[Supplied records Boundary: Start]

-- ==== Sys2Proof/Machine/Ops.lean ====
section
/-! DEFINITION. The named operations over the blocks' state: site time (R124, R175), notices (R177), link errors (R173),
axis records, retargets, stops and HOLD (R88 to R95), and the drive selector's choice (R133, R134). -/

namespace Sys2Proof.Machine

open Sys2Proof

/-! ### Updates of one block -/

/-- Replace the pointing in flight. -/
def State.setPointing (s : State) (p : Option Pointing) : State := { s with pen := { s.pen with pointing := p } }

/-- Replace the shot in hand. -/
def State.setShot (s : State) (x : Option Shot) : State := { s with pen := { s.pen with shot := x } }

/-- Replace one axis record. -/
def State.setAxis (s : State) (a : Axis) (r : AxisRec) : State :=
  { s with apg := { s.apg with axes := s.apg.axes.set a r } }

/-- Replace the settle test. -/
def State.setSettle (s : State) (t : Option SettleTest) : State := { s with apg := { s.apg with settle := t } }

/-- Replace one entry of the target table. -/
def State.setEntry (s : State) (n : Nat) (e : Entry) : State := { s with entries := s.entries.set n e }

/-- Replace the SQU state. -/
def State.setSqu (s : State) (q : Squ) : State := { s with squ := q }

/-- Replace the scheduler's state. -/
def State.setOsc (s : State) (o : Osc) : State := { s with osc := o }

/-- Replace the diversion controller's state. -/
def State.setDvc (s : State) (d : Dvc) : State := { s with dvc := d }

/-- Replace the jog state. -/
def State.setJog (s : State) (j : Jog) : State := { s with dsl := { s.dsl with jog := j } }

/-- Replace the selected source of an axis. -/
def State.setSource (s : State) (a : Axis) (x : Source) : State :=
  { s with dsl := { s.dsl with selected := s.dsl.selected.set a x } }

/-- Replace the DRIVE slot of an axis. -/
def State.setSlot (s : State) (a : Axis) (f : Option DriveFrame) : State :=
  { s with transmit := { s.transmit with slots := s.transmit.slots.set a f } }

/-! ### Site time (R124, R175) -/

/-- A shot in hand whose waiting capture is moved by δ. -/
def Shot.moveTime (δ : Int) (x : Shot) : Shot :=
  match x.stage with
  | .awaitingRange _ => x
  | .awaitingAngles c => { x with stage := .awaitingAngles { c with time := c.time + δ } }

/-- Every capture time held is moved by δ (R124, R175 steps 2 to 4). -/
def State.moveTimes (s : State) (δ : Int) : State :=
  let shift := fun (l : List Sample) => l.map fun x => { x with time := x.time + δ }
  { s with
    scu := { history := { h := shift s.scu.history.h, v := shift s.scu.history.v } }
    pen :=
      { s.pen with
        shot := s.pen.shot.map (Shot.moveTime δ)
        pointing := s.pen.pointing.map fun p => { p with settleTime := p.settleTime.map (· + δ) } }
    squ := { s.squ with last := s.squ.last.map fun c => { c with time := c.time + δ } } }

/-- Site time goes on by `d` µs, with the move of a wrap (R175). -/
def State.advanceBy (s : State) (d : Nat) : State :=
  let t := s.stc.siteTime + d
  if t < Config.siteTimeModulus then { s with stc := { siteTime := t, periodUs := s.stc.periodUs + d } }
  else
    State.moveTimes
      { s with stc := { siteTime := t - Config.siteTimeModulus, periodUs := s.stc.periodUs + d } }
      (-(Config.siteTimeModulus : Int))

/-- Site time at an event `us` µs into the present control period (log entry 5). -/
def State.advanceTo (s : State) (us : Nat) : State :=
  if min us 1000 ≤ s.stc.periodUs then s else s.advanceBy (min us 1000 - s.stc.periodUs)

/-- The capture time of a sample: its arrival stamp less its age (00_scope.md, Time). -/
def State.captureTime (s : State) (age : Nat) : Int := (s.stc.siteTime : Int) - (age : Int)

/-! ### Notices and link errors -/

/-- A notice is raised (R177). -/
def Notices.raise (n : Notices) (k : NoticeKind) (target : Option Nat) : Notices :=
  { records := n.records.set k.place { pending := true, count := satSucc 255 (n.record k).count, lastTarget := target },
    alertWaits := n.alertWaits || !n.records.any (·.pending) }

/-- A block raises a notice. -/
def State.raise (s : State) (k : NoticeKind) (target : Option Nat) : State :=
  { s with notices := s.notices.raise k target }

/-- One notice for each of several entries, in the order given (R177). -/
def State.raiseEach (s : State) (k : NoticeKind) (targets : List Nat) : State :=
  targets.foldl (fun t n => t.raise k (some n)) s

/-- The link error count of a port goes up by one, saturating (R173). -/
def Link.count (l : Link) : Port → Link
  | .axis => { l with errAxis := satSucc 65535 l.errAxis }
  | .sensor => { l with errSensor := satSucc 65535 l.errSensor }
  | .controller => { l with errController := satSucc 65535 l.errController }

/-- A frame is lost on a port: its count goes up, and LINK_ERROR is raised unless it is pending (R173). DESIGN CHOICE (log
entry 42): an error that finds the count already at 65,535, which it leaves there, raises the notice as any other does; R173
ties the notice to an increase and does not speak of the saturated count. -/
def State.linkError (s : State) (port : Port) : State :=
  let t := { s with link := s.link.count port }
  if (s.notices.record .linkError).pending then t else t.raise .linkError none

/-! ### The controller-port transmitter -/

/-- The controller-port transmitter's frame. -/
def State.setSending (s : State) (x : Option Sending) : State := { s with transmit := { s.transmit with controller := x } }

/-- An OBS frame of the oldest record begins where the transmitter is free and the order takes it; the record stays in the queue
(R131, R181). Every step that frees the transmitter, makes a record or withdraws a waiting ALERT without a reply ends in this
test, so no record waits at a transmitter that is free for it (`State.recordsGo`). -/
def State.beginObs (s : State) : State :=
  match s.reports.queue with
  | r :: _ => if s.mayBegin .obs then s.setSending (some (.obs r)) else s
  | [] => s

/-! ### Axes -/

/-- A pointing enters SETTLE: the timer is 0 and the settle test begins (R63, R95). -/
def State.enterSettle (s : State) (p : Pointing) : State :=
  { s.setPointing (some { p with phase := .settle, settleTimer := 0 }) with
    apg :=
      { s.apg with
        settle :=
          some
            { setpoint := { h := (s.axis .h).target, v := (s.axis .v).target }, win := s.station.n.settleWin,
              n := s.station.n.settleN, count := both 0 } } }

/-- An arrival is reported to PEN; it is used in SLEW and SEARCH_MOVE (R62, R66, R94). -/
def State.pointingArrival (s : State) (a : Axis) : State :=
  match s.pen.pointing with
  | none => s
  | some p =>
    if p.phase = .slew ∨ p.phase = .searchMove then
      let p := { p with arrived := p.arrived.set a true }
      if p.arrived.h ∧ p.arrived.v then s.enterSettle p else s.setPointing (some p)
    else s

/-- APG reports an arrival to the requester of the setpoint (R94). JOG and DIVERSION act on the axes' state. -/
def State.reportArrival (s : State) (a : Axis) (req : Requester) : State :=
  if req = .pointing then s.pointingArrival a else s

/-- An axis is retargeted (R88); a settle test in progress ends (R95). -/
def State.retarget (s : State) (a : Axis) (sp : Int) (req : Requester) : State :=
  let act := (s.axis a).retarget a sp req
  let t := (s.setAxis a act.axis).setSettle none
  if act.arrives then t.reportArrival a req else t

/-- An axis is given a controlled stop (R90); a settle test in progress ends (R95). -/
def State.stopAxis (s : State) (a : Axis) (req : Requester) : State :=
  (s.setAxis a ((s.axis a).controlledStop a req).axis).setSettle none

/-- A controlled stop of an axis that is in motion. -/
def State.stopIfMoving (s : State) (a : Axis) (req : Requester) : State :=
  if (s.axis a).inMotion then s.stopAxis a req else s

/-- HOLD is selected for an axis: APG holds it, a HOLD frame takes its slot, and a POSITION frame of the axis being sent
is cut off (R92, R134). -/
def State.holdAxis (s : State) (a : Axis) : State :=
  let r := (s.axis a).enterHold
  let t := (((s.setAxis a r).setSettle none).setSource a .hold).setSlot a (some (r.driveFrame a))
  match s.transmit.axis with
  | some f =>
    if f.axis = a ∧ f.mode = .position then { t with transmit := { t.transmit with axis := none } } else t
  | none => t

/-- An axis leaves HOLD: its position is loaded from the latest raw sample and a waiting setpoint is taken (R93). -/
def State.releaseAxis (s : State) (a : Axis) (want : Source) : State :=
  let r := s.axis a
  let t := (s.setAxis a (r.release a ((s.latestRaw a).getD 0))).setSource a want
  match r.waiting with
  | some w => t.retarget a w.setpoint w.requester
  | none => t

/-! ### The drive selector's choice (R134) -/

/-- The choice for one axis. A choice that leaves HOLD takes effect at a period expiry only. -/
def State.chooseAxis (s : State) (atExpiry : Bool) (a : Axis) : State :=
  let want := s.wantedSource a
  if want = .hold then if s.dsl.selected.get a = .hold then s else s.holdAxis a
  else if s.dsl.selected.get a = .hold then if atExpiry then s.releaseAxis a want else s
  else s.setSource a want

/-- The choice for both axes, at an event. -/
def State.choose (s : State) : State := (s.chooseAxis false .h).chooseAxis false .v

/-- The choice for both axes, at a period expiry. -/
def State.chooseAtExpiry (s : State) : State := (s.chooseAxis true .h).chooseAxis true .v

/-- A jog's stop ends when neither axis is in motion with requester JOG (R140). -/
def State.jogTest (s : State) : State :=
  match s.dsl.jog with
  | .stopping _ =>
    if (s.axis .h).movingFor .jog || (s.axis .v).movingFor .jog then s else s.setJog .none
  | _ => s

end Sys2Proof.Machine
end

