-- ==== Sys2Proof/Machine/Core.lean ====
section
/-! DEFINITION. The machine handed to the host. -/

def Sys2Proof.core : Host.Core :=
  { State := Sys2Proof.Machine.State, Fault := Sys2Proof.Machine.Fault, Refusal := Sys2Proof.Machine.Refusal,
    step := Sys2Proof.Machine.step, reset := Sys2Proof.Machine.State.reset }
end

[Supplied records Boundary: End]

Exercise objective: Find the string "ends" in the listing and copy every line in which it occurs.

Result for this task:
(R131, R181). Every step that frees the transmitter, makes a record or withdraws a waiting ALERT without a reply ends in this
/-- An axis is retargeted (R88); a settle test in progress ends (R95). -/
/-- An axis is given a controlled stop (R90); a settle test in progress ends (R95). -/
/-- A jog's stop ends when neither axis is in motion with requester JOG (R140). -/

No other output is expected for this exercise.